Task item
Look through the data below. Collect every line where the word "flatMap" occurs.

(Dataset excerpts)
┄┄┄┄┄┄┄┄┄┄┄┄┄┄┄┄┄┄┄┄

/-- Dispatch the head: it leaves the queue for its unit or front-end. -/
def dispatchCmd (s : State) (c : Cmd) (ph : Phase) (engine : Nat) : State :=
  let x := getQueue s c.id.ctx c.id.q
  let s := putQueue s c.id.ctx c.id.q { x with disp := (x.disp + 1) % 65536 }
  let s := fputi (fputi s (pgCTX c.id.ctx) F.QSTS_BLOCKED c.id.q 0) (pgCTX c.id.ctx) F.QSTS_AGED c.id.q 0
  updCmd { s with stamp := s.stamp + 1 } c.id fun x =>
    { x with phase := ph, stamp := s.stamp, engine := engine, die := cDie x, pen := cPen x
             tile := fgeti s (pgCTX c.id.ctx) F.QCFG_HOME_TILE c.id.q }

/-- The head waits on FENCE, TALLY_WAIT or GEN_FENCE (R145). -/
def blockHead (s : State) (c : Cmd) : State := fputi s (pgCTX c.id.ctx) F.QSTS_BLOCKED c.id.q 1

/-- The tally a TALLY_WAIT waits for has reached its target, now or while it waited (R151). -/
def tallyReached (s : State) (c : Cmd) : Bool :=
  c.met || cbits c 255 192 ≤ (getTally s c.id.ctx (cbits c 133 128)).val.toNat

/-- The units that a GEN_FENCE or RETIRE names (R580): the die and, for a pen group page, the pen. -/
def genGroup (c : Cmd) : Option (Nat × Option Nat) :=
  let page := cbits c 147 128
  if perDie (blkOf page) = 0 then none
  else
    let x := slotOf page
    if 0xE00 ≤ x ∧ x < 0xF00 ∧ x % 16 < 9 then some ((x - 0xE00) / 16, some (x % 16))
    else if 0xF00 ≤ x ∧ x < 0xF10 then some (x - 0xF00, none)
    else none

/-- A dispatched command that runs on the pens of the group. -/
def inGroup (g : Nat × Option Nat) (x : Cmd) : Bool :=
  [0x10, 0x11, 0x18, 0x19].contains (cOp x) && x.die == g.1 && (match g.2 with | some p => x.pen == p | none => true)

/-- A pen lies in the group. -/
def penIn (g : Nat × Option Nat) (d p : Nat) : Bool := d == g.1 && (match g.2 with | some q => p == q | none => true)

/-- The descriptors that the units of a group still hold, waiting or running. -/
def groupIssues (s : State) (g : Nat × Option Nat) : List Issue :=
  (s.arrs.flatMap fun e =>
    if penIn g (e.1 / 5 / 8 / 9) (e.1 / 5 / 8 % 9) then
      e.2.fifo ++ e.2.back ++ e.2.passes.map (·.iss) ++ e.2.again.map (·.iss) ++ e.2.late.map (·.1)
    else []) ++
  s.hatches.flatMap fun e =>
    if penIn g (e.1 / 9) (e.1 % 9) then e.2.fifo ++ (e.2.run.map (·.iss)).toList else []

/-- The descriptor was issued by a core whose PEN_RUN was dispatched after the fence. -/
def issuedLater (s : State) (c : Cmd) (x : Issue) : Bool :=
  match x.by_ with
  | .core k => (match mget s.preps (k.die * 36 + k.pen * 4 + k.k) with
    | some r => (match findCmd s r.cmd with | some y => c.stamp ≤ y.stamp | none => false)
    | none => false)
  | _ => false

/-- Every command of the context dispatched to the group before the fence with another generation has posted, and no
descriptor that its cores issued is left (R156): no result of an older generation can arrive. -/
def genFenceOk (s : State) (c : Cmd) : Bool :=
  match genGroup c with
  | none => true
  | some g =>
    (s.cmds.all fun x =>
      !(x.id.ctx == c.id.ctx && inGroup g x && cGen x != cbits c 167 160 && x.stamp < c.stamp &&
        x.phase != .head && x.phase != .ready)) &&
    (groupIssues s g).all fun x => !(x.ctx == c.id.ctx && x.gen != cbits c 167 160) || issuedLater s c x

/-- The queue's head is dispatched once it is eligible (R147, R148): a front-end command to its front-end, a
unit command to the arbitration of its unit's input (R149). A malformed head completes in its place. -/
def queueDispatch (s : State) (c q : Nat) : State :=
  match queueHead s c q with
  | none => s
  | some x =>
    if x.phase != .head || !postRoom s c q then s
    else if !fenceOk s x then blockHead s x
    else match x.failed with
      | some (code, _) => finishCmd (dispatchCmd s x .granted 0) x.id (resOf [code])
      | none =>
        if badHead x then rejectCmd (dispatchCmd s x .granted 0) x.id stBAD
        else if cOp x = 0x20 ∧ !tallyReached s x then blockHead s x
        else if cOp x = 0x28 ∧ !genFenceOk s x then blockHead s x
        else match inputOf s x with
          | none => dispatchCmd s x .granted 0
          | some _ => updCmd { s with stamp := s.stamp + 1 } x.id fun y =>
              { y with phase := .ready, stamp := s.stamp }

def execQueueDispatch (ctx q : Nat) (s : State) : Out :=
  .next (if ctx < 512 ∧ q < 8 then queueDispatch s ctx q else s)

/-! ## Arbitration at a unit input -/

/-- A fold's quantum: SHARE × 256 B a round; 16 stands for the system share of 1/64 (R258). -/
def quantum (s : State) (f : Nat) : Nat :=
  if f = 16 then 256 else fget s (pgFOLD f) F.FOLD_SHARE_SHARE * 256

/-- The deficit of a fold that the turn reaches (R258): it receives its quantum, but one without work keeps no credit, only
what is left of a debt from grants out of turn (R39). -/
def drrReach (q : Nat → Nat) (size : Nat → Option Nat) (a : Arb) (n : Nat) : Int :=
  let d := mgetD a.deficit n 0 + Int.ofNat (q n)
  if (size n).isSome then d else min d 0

┄┄┄┄┄┄┄┄┄┄┄┄┄┄┄┄┄┄┄┄

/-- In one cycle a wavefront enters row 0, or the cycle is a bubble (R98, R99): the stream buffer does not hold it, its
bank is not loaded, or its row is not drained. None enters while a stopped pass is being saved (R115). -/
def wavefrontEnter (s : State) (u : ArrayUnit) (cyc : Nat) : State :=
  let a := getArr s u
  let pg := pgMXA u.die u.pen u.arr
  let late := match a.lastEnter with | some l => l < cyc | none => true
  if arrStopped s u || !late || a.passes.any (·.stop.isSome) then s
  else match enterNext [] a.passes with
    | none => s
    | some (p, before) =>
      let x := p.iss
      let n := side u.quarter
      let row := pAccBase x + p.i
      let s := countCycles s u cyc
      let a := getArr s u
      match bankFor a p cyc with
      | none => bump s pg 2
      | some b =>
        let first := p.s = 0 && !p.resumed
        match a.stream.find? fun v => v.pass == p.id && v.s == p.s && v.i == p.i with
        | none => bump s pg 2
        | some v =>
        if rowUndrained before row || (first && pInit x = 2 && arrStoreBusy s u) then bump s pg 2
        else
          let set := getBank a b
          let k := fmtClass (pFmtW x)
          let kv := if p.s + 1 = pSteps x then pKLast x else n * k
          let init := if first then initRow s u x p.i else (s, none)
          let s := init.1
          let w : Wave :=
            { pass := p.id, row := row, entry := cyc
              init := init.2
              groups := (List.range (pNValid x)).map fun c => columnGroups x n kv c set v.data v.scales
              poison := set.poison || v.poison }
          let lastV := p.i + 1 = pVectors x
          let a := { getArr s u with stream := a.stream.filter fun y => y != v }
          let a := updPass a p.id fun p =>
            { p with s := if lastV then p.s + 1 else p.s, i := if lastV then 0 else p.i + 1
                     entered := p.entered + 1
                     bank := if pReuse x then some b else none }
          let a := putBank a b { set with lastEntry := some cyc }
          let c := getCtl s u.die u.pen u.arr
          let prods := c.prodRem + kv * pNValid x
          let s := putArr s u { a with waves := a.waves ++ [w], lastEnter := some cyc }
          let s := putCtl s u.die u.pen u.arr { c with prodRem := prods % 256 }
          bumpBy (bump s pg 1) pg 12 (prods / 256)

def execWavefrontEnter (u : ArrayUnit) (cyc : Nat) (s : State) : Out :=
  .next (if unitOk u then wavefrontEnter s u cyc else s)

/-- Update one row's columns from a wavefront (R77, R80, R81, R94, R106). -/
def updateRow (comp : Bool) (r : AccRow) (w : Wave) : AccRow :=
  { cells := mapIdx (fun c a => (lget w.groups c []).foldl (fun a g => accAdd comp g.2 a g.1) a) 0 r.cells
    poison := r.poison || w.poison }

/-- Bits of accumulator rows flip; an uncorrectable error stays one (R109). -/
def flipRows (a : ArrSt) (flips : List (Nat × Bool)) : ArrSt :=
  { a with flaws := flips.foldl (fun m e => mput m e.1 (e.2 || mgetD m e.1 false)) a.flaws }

┄┄┄┄┄┄┄┄┄┄┄┄┄┄┄┄┄┄┄┄

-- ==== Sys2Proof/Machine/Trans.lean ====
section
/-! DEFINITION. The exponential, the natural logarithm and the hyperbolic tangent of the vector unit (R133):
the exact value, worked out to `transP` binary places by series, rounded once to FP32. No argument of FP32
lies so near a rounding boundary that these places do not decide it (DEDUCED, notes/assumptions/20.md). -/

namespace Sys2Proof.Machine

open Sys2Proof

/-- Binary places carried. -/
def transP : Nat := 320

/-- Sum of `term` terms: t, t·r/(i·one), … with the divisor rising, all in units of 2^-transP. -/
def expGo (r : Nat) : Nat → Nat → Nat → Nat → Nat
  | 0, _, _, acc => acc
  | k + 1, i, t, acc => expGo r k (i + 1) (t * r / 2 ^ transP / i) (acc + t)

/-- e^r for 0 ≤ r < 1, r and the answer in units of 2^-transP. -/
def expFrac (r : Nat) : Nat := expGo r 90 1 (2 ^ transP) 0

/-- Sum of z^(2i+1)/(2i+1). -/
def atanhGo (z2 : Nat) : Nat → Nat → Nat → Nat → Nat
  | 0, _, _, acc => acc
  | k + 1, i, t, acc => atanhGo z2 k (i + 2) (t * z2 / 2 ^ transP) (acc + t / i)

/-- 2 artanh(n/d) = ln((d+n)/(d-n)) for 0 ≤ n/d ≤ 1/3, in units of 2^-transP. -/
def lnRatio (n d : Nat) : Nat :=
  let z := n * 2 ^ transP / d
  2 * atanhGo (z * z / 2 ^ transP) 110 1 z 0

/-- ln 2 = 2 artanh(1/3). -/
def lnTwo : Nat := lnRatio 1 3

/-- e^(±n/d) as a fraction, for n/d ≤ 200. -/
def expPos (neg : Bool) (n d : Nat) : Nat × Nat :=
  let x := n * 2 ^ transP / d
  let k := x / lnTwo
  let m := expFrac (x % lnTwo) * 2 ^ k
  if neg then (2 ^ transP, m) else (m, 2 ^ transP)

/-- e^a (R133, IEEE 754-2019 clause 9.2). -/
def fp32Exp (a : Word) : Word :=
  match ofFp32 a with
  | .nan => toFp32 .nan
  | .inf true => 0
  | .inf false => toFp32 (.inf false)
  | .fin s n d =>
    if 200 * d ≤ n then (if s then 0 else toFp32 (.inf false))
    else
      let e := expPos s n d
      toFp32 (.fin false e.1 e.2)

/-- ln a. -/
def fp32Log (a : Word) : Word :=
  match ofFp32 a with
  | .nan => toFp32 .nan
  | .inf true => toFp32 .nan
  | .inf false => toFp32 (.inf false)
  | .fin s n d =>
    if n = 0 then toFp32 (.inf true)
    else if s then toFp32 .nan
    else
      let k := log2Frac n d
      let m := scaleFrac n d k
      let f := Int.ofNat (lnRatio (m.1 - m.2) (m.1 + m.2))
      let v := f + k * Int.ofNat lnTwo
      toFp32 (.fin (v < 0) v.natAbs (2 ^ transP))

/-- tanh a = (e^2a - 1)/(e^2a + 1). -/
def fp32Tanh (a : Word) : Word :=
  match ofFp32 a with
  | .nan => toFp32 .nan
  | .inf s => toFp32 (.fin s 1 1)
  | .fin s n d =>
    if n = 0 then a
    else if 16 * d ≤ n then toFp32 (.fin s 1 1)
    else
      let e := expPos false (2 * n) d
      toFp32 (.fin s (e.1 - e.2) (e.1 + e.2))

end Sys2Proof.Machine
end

┄┄┄┄┄┄┄┄┄┄┄┄┄┄┄┄┄┄┄┄

Task result
  (s.arrs.flatMap fun e =>
  s.hatches.flatMap fun e =>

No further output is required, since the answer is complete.